**Your goal**:
Transcribe each of the entries exactly.

**Provided data**:
===

/-- Answer REP: the next hop of the reply is used on the port on which the REQ arrived (R29, R40). -/
def sendRep (s : State) (qpn : Nat) : State :=
  match s.qp? qpn with
  | none => s
  | some q =>
    let s := match nextHopOf (s.carrel q.carrel).net (gidIp q.peerGid) with
      | some ip => useHop s q.carrel q.port ip
      | none => s
    (s.setQp qpn { q with phase := .repSent }).send (.rep qpn (repBytes s q))

/-- REQ (R39 to R42). -/
def execCmReq (r : CmReq) (s : State) : Res :=
  let tok := liveToken s (BitVec.ofNat 128 (field r.priv 8 16)) (field r.priv 6 2)
  match reqRefused s r tok, tok, freeQpn s with
  | some code, _, _ => .next (s.send (.rej r.port code))
  | none, some (tid, t), some qpn =>
    let run := runOf t.first t.count
    let live := (run.filterMap fun hn => (s.hopper? hn).bind (·.qpn)).dedup.filter fun q =>
      (s.qp? q).any fun x => x.phase == .rts
    let half := (s.ports.qps.filter fun p => p.2.token == some tid && (p.2.phase == .repSent || (match p.2.phase with
      | .waitDrain _ => true
      | _ => false))).map (·.1)
    let rnd := s.freeBytes 7
    let q : Qp := {
      carrel := t.carrel, phase := .waitDrain live, token := some tid, hopFirst := t.first, hopCount := t.count
      peerQpn := r.clientQpn, peerGid := r.clientGid, port := r.port, pmtu := min r.pathMtu (min t.mtu 4096)
      readDepth := min 16 r.respRes, immGranted := bit (field r.priv 28 4) 0
      clientRkey := BitVec.ofNat 32 (field r.priv 24 4), dbRkey := BitVec.ofNat 32 (field rnd 0 4)
      sendPsn := BitVec.ofNat 24 (field rnd 4 3), recvPsn := r.clientPsn, ackT := r.ackTimeout, retryCnt := r.retryCnt
      retryLeft := r.retryCnt, rnrCnt := r.rnrRetry, rnrLeft := r.rnrRetry
      srcPort := BitVec.ofNat 16 (0xC000 + Config.freeNat 101 [qpn] % 0x4000) }
    let s := half.foldl closeQp (s.drawn 7)
    let s := live.foldl (fun s o => match s.qp? o with
      | some x => (s.setQp o { x with phase := .draining }).send (.dreq o)
      | none => s) s
    let s := s.setQp qpn q
    .next (if live.isEmpty then sendRep s qpn else s)
  | none, _, _ => .next s

/-- The old queue pairs of a rebind are done with; REP goes out on the new one (R42 step 3). -/
def rebindOn (s : State) (qpn : Nat) (old : List Nat) : State :=
  let s := old.foldl (fun s o => match s.qp? o with
    | some x => failOutstanding (unbind (s.setQp o { x with phase := .error }) o) o
    | none => s) s
  sendRep s qpn

/-- REBIND_DRAIN_DONE (R42): nothing is outstanding on the old queue pairs. -/
def execRebindDrainDone (qpn : Nat) (s : State) : Res :=
  match qpPhase s qpn with
  | some (.waitDrain old) =>
    if old.all fun o => (s.qp? o).all fun x => x.outstanding.isEmpty then .next (rebindOn s qpn old) else .next s
  | _ => .next s

/-- REBIND_DRAIN_TIMEOUT (R42): what is still unanswered after 1 ms is treated as failed. -/
def execRebindDrainTimeout (qpn : Nat) (s : State) : Res :=
  match qpPhase s qpn with
  | some (.waitDrain old) => .next (rebindOn s qpn old)
  | _ => .next s

/-- A queue pair is ready: full port rate, its hoppers bound, what they hold written (R54, R57). -/
def establish (s : State) (qpn : Nat) : State :=
  match s.qp? qpn with
  | none => s
  | some q =>
    let rate : Rat := portRate s q.port
    let s := s.setQp qpn { q with phase := .rts, rate := rate, target := rate, alpha := 1, periods := 0 }
    let run := (runOf q.hopFirst q.hopCount).filter fun hn => (s.hopper? hn).any fun h => h.carrel == q.carrel
    let s := run.foldl (fun s hn => hopperEvent (s.modHopper hn fun h => { h with qpn := some qpn }) hn) s
    run.foldl flushHopper s

/-- RTU (R40). -/
def execCmRtu (qpn : Nat) (s : State) : Res :=
  match qpPhase s qpn with
  | some .repSent => .next (establish s qpn)
  | _ => .next s

/-- DREQ received (R35, R57): answered, and the queue pair is gone. -/
def execCmDreq (qpn : Nat) (s : State) : Res :=
  match s.qp? qpn with
  | none => .next s
  | some x =>
    let s := s.send (.drep qpn)
    .next ((failOutstanding (unbind (s.setQp qpn { x with phase := .error }) qpn) qpn).delQp qpn)

/-- DREP received (R35): a disconnection that the device started is complete. -/
def execCmDrep (qpn : Nat) (s : State) : Res :=
  match qpPhase s qpn with
  | some .error => .next (s.delQp qpn)
  | _ => .next s

/-! ## Responses (R50, R51, R58) -/

/-- Input or AUX data of a slip has arrived. -/
def inputArrived (s : State) (sid off : Nat) (aux : Bool) (d : Bytes) : State :=
  s.modSlip sid fun sl =>
    let sl := { sl with readsLeft := sl.readsLeft - 1 }
    if aux then { sl with auxData := splice sl.auxData off d } else { sl with inData := splice sl.inData off d }

/-- Deliver the data of a READ. -/
def deliverData (s : State) (r : Req) (d : Bytes) : State :=
  match r.kind with
  | .ring hn part => ringArrived s hn part d
  | .input sid off => inputArrived s sid off false d
  | .aux sid off => inputArrived s sid off true d
  | _ => s

/-- A WRITE has been acknowledged. -/
def written (s : State) (r : Req) : State :=
  match r.kind with
  | .returnSlip hn c => s.modHopper hn fun h => { h with lastAckCseq := c }
  | .part sid =>
    let s := s.modSlip sid fun sl => { sl with writesLeft := sl.writesLeft - 1 }
    match s.slip? sid with
    | some sl =>
      if sl.phase = .draining ∧ sl.writesLeft = 0 then settleChain (s.setSlip sid { sl with phase := .finished }) sl.head
      else s
    | none => s
  | _ => s

/-- Take the requests that an answer to `rid` settles off the queue pair: itself and every earlier WRITE. -/
def settled (rid : Nat) (rs : List Req) : List Req × List Req :=
  let k := (rs.takeWhile fun r => r.id != rid).length
  let early := rs.take k
  (early.filter fun r => !r.read, early.filter (fun r => r.read) ++ rs.drop (k + 1))

/-- Acknowledge the WRITEs that come before request `rid`, drop `rid`, renew the retry budgets. -/
def settleReq (s : State) (qpn rid : Nat) : State :=
  match s.qp? qpn with
  | none => s
  | some q =>
    let x := settled rid q.outstanding
    let s := s.setQp qpn { q with outstanding := x.2, retryLeft := q.retryCnt, rnrLeft := q.rnrCnt }
    x.1.foldl written s

/-- The hoppers of a queue pair write what an acknowledgement was awaited for (R94). -/
def afterAck (s : State) (qpn : Nat) : State := (hoppersOf s qpn).foldl flushHopper (pumpQp s qpn)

===

**Finished task**:
/-- Answer REP: the next hop of the reply is used on the port on which the REQ arrived (R29, R40). -/
def sendRep (s : State) (qpn : Nat) : State :=
  match s.qp? qpn with
  | none => s
  | some q =>
    let s := match nextHopOf (s.carrel q.carrel).net (gidIp q.peerGid) with
      | some ip => useHop s q.carrel q.port ip
      | none => s
    (s.setQp qpn { q with phase := .repSent }).send (.rep qpn (repBytes s q))

/-- REQ (R39 to R42). -/
def execCmReq (r : CmReq) (s : State) : Res :=
  let tok := liveToken s (BitVec.ofNat 128 (field r.priv 8 16)) (field r.priv 6 2)
  match reqRefused s r tok, tok, freeQpn s with
  | some code, _, _ => .next (s.send (.rej r.port code))
  | none, some (tid, t), some qpn =>
    let run := runOf t.first t.count
    let live := (run.filterMap fun hn => (s.hopper? hn).bind (·.qpn)).dedup.filter fun q =>
      (s.qp? q).any fun x => x.phase == .rts
    let half := (s.ports.qps.filter fun p => p.2.token == some tid && (p.2.phase == .repSent || (match p.2.phase with
      | .waitDrain _ => true
      | _ => false))).map (·.1)
    let rnd := s.freeBytes 7
    let q : Qp := {
      carrel := t.carrel, phase := .waitDrain live, token := some tid, hopFirst := t.first, hopCount := t.count
      peerQpn := r.clientQpn, peerGid := r.clientGid, port := r.port, pmtu := min r.pathMtu (min t.mtu 4096)
      readDepth := min 16 r.respRes, immGranted := bit (field r.priv 28 4) 0
      clientRkey := BitVec.ofNat 32 (field r.priv 24 4), dbRkey := BitVec.ofNat 32 (field rnd 0 4)
      sendPsn := BitVec.ofNat 24 (field rnd 4 3), recvPsn := r.clientPsn, ackT := r.ackTimeout, retryCnt := r.retryCnt
      retryLeft := r.retryCnt, rnrCnt := r.rnrRetry, rnrLeft := r.rnrRetry
      srcPort := BitVec.ofNat 16 (0xC000 + Config.freeNat 101 [qpn] % 0x4000) }
    let s := half.foldl closeQp (s.drawn 7)
    let s := live.foldl (fun s o => match s.qp? o with
      | some x => (s.setQp o { x with phase := .draining }).send (.dreq o)
      | none => s) s
    let s := s.setQp qpn q
    .next (if live.isEmpty then sendRep s qpn else s)
  | none, _, _ => .next s

/-- The old queue pairs of a rebind are done with; REP goes out on the new one (R42 step 3). -/
def rebindOn (s : State) (qpn : Nat) (old : List Nat) : State :=
  let s := old.foldl (fun s o => match s.qp? o with
    | some x => failOutstanding (unbind (s.setQp o { x with phase := .error }) o) o
    | none => s) s
  sendRep s qpn

/-- REBIND_DRAIN_DONE (R42): nothing is outstanding on the old queue pairs. -/
def execRebindDrainDone (qpn : Nat) (s : State) : Res :=
  match qpPhase s qpn with
  | some (.waitDrain old) =>
    if old.all fun o => (s.qp? o).all fun x => x.outstanding.isEmpty then .next (rebindOn s qpn old) else .next s
  | _ => .next s

/-- REBIND_DRAIN_TIMEOUT (R42): what is still unanswered after 1 ms is treated as failed. -/
def execRebindDrainTimeout (qpn : Nat) (s : State) : Res :=
  match qpPhase s qpn with
  | some (.waitDrain old) => .next (rebindOn s qpn old)
  | _ => .next s

/-- A queue pair is ready: full port rate, its hoppers bound, what they hold written (R54, R57). -/
def establish (s : State) (qpn : Nat) : State :=
  match s.qp? qpn with
  | none => s
  | some q =>
    let rate : Rat := portRate s q.port
    let s := s.setQp qpn { q with phase := .rts, rate := rate, target := rate, alpha := 1, periods := 0 }
    let run := (runOf q.hopFirst q.hopCount).filter fun hn => (s.hopper? hn).any fun h => h.carrel == q.carrel
    let s := run.foldl (fun s hn => hopperEvent (s.modHopper hn fun h => { h with qpn := some qpn }) hn) s
    run.foldl flushHopper s

/-- RTU (R40). -/
def execCmRtu (qpn : Nat) (s : State) : Res :=
  match qpPhase s qpn with
  | some .repSent => .next (establish s qpn)
  | _ => .next s

/-- DREQ received (R35, R57): answered, and the queue pair is gone. -/
def execCmDreq (qpn : Nat) (s : State) : Res :=
  match s.qp? qpn with
  | none => .next s
  | some x =>
    let s := s.send (.drep qpn)
    .next ((failOutstanding (unbind (s.setQp qpn { x with phase := .error }) qpn) qpn).delQp qpn)

/-- DREP received (R35): a disconnection that the device started is complete. -/
def execCmDrep (qpn : Nat) (s : State) : Res :=
  match qpPhase s qpn with
  | some .error => .next (s.delQp qpn)
  | _ => .next s

/-! ## Responses (R50, R51, R58) -/

/-- Input or AUX data of a slip has arrived. -/
def inputArrived (s : State) (sid off : Nat) (aux : Bool) (d : Bytes) : State :=
  s.modSlip sid fun sl =>
    let sl := { sl with readsLeft := sl.readsLeft - 1 }
    if aux then { sl with auxData := splice sl.auxData off d } else { sl with inData := splice sl.inData off d }

/-- Deliver the data of a READ. -/
def deliverData (s : State) (r : Req) (d : Bytes) : State :=
  match r.kind with
  | .ring hn part => ringArrived s hn part d
  | .input sid off => inputArrived s sid off false d
  | .aux sid off => inputArrived s sid off true d
  | _ => s

/-- A WRITE has been acknowledged. -/
def written (s : State) (r : Req) : State :=
  match r.kind with
  | .returnSlip hn c => s.modHopper hn fun h => { h with lastAckCseq := c }
  | .part sid =>
    let s := s.modSlip sid fun sl => { sl with writesLeft := sl.writesLeft - 1 }
    match s.slip? sid with
    | some sl =>
      if sl.phase = .draining ∧ sl.writesLeft = 0 then settleChain (s.setSlip sid { sl with phase := .finished }) sl.head
      else s
    | none => s
  | _ => s

/-- Take the requests that an answer to `rid` settles off the queue pair: itself and every earlier WRITE. -/
def settled (rid : Nat) (rs : List Req) : List Req × List Req :=
  let k := (rs.takeWhile fun r => r.id != rid).length
  let early := rs.take k
  (early.filter fun r => !r.read, early.filter (fun r => r.read) ++ rs.drop (k + 1))

/-- Acknowledge the WRITEs that come before request `rid`, drop `rid`, renew the retry budgets. -/
def settleReq (s : State) (qpn rid : Nat) : State :=
  match s.qp? qpn with
  | none => s
  | some q =>
    let x := settled rid q.outstanding
    let s := s.setQp qpn { q with outstanding := x.2, retryLeft := q.retryCnt, rnrLeft := q.rnrCnt }
    x.1.foldl written s

/-- The hoppers of a queue pair write what an acknowledgement was awaited for (R94). -/
def afterAck (s : State) (qpn : Nat) : State := (hoppersOf s qpn).foldl flushHopper (pumpQp s qpn)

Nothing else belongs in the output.